§ WORK REQUEST
Exactly as written, copy the lines that run from the start of the data below to the line containing "and slots -/", both ends included.

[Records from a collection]
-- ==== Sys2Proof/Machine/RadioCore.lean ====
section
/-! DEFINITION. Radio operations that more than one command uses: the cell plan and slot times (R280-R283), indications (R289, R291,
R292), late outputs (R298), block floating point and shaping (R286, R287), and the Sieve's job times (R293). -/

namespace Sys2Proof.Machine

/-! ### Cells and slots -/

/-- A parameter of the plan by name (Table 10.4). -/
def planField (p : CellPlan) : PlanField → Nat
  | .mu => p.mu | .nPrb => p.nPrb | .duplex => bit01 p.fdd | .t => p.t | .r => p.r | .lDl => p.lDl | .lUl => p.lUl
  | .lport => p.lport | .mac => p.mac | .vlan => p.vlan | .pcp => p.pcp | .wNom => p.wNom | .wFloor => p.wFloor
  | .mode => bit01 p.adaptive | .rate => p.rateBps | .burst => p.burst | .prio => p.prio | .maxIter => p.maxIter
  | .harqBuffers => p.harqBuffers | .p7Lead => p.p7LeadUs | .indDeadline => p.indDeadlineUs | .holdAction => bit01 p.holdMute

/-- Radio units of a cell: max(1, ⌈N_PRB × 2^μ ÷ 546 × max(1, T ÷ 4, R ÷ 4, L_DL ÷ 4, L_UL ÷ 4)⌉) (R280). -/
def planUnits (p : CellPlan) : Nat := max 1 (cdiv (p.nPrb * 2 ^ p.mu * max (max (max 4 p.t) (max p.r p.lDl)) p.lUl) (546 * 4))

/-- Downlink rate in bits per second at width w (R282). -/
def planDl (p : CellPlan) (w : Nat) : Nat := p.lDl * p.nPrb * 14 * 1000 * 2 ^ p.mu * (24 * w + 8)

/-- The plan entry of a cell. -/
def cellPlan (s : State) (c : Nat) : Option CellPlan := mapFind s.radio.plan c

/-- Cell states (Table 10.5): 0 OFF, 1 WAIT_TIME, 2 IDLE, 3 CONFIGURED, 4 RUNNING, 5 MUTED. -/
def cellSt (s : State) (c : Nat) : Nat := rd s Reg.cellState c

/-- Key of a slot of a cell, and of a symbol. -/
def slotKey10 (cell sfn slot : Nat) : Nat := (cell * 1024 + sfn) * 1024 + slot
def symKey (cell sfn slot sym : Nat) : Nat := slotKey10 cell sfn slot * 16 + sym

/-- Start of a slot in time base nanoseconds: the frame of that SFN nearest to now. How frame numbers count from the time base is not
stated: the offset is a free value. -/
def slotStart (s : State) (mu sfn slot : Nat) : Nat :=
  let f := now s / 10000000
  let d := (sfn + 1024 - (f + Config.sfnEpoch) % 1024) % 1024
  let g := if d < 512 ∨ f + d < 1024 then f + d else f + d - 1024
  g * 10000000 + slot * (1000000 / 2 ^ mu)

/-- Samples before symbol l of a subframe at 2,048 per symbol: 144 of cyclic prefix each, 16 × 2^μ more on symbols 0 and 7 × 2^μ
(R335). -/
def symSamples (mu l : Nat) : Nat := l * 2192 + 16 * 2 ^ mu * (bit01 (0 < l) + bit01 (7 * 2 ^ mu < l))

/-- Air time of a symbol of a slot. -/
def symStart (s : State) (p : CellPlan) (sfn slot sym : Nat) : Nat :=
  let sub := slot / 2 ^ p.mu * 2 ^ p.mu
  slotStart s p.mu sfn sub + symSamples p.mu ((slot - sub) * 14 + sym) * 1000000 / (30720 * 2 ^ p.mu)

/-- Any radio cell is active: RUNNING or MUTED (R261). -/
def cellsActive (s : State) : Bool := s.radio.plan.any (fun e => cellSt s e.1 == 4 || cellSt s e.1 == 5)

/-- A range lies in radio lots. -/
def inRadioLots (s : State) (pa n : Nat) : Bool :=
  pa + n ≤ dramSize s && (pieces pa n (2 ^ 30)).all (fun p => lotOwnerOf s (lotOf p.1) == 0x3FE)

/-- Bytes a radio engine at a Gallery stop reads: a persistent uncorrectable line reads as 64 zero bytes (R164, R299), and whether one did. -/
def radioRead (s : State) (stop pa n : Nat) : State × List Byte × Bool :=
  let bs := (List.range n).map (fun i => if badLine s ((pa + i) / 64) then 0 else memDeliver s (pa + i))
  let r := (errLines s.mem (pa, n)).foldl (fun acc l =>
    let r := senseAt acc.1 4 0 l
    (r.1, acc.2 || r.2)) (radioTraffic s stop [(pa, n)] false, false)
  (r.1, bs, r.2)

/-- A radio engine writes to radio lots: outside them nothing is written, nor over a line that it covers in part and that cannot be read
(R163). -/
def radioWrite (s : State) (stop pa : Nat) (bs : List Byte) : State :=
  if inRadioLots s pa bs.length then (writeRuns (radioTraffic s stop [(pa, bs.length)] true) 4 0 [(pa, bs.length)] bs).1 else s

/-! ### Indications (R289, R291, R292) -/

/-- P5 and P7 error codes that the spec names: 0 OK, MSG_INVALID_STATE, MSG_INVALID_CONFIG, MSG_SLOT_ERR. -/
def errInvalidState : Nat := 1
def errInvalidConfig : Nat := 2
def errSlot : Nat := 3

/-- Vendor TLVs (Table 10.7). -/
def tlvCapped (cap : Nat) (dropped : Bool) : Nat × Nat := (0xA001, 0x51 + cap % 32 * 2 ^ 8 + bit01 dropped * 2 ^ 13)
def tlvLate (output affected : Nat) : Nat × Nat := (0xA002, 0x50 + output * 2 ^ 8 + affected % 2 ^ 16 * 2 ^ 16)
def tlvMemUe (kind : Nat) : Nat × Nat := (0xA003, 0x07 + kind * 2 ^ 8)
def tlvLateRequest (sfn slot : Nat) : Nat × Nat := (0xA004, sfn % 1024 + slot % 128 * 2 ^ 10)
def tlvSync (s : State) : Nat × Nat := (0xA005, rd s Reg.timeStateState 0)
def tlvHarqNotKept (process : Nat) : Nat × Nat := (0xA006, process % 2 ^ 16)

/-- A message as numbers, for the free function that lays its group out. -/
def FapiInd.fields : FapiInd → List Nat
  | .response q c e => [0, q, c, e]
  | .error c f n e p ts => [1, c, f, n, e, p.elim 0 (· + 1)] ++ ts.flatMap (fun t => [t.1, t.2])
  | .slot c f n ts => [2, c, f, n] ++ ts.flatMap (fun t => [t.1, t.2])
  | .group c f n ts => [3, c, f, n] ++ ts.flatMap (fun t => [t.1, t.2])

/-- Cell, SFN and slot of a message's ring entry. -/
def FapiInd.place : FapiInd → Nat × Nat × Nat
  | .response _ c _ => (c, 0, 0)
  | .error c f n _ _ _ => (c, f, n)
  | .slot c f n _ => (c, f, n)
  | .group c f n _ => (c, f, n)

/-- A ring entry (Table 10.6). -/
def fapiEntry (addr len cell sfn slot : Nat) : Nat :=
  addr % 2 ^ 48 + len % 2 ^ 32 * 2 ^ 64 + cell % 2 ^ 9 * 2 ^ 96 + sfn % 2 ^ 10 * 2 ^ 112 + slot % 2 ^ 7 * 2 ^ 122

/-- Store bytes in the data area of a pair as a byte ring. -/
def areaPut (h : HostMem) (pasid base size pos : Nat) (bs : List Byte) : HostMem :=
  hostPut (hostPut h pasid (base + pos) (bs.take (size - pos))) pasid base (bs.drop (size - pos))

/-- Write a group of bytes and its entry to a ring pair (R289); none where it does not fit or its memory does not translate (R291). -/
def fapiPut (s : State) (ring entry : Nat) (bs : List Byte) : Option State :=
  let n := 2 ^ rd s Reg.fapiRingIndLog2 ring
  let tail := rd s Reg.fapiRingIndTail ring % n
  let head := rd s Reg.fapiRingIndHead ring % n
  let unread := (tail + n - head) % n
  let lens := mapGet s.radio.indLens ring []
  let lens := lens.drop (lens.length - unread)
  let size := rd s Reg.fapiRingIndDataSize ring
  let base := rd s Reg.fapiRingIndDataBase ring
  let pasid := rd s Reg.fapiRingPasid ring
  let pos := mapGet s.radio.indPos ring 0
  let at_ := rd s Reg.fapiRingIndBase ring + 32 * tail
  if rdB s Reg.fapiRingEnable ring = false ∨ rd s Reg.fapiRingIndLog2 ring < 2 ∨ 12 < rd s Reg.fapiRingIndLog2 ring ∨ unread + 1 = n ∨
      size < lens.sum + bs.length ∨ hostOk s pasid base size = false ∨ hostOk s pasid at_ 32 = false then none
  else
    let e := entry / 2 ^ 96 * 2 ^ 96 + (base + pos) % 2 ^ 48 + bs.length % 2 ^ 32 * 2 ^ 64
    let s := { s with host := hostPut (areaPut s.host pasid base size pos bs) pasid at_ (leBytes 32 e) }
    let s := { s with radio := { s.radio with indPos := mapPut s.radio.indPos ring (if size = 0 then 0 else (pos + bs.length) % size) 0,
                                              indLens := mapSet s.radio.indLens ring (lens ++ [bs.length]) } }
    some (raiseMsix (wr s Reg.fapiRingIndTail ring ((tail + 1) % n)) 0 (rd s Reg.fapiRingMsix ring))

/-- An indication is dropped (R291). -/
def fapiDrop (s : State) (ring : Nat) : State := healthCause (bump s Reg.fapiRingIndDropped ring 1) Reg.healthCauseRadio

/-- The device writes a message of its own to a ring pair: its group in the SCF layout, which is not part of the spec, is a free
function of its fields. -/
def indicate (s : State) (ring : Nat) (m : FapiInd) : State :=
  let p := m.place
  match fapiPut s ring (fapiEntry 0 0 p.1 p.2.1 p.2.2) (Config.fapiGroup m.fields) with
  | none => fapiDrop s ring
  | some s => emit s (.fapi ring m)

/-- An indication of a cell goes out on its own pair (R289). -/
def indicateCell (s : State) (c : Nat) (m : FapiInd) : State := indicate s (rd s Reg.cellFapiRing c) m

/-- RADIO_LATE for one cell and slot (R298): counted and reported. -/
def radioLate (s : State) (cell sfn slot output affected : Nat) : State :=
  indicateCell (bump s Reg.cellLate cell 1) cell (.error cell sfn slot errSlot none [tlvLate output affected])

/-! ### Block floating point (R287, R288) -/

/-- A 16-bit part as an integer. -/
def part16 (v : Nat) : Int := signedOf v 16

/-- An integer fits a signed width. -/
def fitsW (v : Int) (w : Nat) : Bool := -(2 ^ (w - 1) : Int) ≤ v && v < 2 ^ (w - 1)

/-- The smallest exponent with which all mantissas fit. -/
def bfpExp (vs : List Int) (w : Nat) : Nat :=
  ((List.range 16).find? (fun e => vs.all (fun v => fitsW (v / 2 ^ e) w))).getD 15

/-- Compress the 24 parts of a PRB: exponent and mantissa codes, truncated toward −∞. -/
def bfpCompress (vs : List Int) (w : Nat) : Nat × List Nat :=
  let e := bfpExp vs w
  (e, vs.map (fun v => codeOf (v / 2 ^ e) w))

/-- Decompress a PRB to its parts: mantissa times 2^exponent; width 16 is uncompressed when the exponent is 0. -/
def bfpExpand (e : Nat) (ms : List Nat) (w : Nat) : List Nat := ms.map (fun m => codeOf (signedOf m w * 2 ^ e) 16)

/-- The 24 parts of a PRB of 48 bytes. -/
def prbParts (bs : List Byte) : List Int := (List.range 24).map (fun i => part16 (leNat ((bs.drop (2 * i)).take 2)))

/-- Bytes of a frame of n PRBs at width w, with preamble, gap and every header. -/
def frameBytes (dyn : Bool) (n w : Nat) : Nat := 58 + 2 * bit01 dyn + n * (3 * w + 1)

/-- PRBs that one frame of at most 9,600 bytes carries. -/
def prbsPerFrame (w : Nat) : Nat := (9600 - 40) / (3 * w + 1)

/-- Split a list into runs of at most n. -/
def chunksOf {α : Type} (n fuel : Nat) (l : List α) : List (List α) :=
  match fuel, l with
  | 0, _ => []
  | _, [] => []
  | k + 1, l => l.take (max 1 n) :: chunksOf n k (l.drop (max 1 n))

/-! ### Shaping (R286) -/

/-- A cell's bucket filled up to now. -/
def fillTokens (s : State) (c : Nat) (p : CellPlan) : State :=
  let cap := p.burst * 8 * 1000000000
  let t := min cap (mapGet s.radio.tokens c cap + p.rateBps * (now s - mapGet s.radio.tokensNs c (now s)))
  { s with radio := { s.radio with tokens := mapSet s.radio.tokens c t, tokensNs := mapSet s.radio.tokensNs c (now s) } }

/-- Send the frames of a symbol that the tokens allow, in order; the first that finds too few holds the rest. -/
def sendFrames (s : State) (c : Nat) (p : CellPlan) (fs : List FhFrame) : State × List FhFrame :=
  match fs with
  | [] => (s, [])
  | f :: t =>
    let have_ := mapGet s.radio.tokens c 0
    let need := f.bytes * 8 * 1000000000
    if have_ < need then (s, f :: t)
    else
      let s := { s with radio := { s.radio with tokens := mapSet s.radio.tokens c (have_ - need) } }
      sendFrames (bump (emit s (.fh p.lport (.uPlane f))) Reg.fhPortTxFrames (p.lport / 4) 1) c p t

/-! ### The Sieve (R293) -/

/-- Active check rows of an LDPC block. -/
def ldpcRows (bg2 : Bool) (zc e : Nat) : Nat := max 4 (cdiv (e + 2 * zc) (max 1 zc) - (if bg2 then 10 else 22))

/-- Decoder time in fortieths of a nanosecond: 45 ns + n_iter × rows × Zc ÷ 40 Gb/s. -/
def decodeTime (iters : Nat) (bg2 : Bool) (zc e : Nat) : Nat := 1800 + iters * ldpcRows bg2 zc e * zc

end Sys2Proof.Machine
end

§ REPLY
-- ==== Sys2Proof/Machine/RadioCore.lean ====
section
/-! DEFINITION. Radio operations that more than one command uses: the cell plan and slot times (R280-R283), indications (R289, R291,
R292), late outputs (R298), block floating point and shaping (R286, R287), and the Sieve's job times (R293). -/

namespace Sys2Proof.Machine

/-! ### Cells and slots -/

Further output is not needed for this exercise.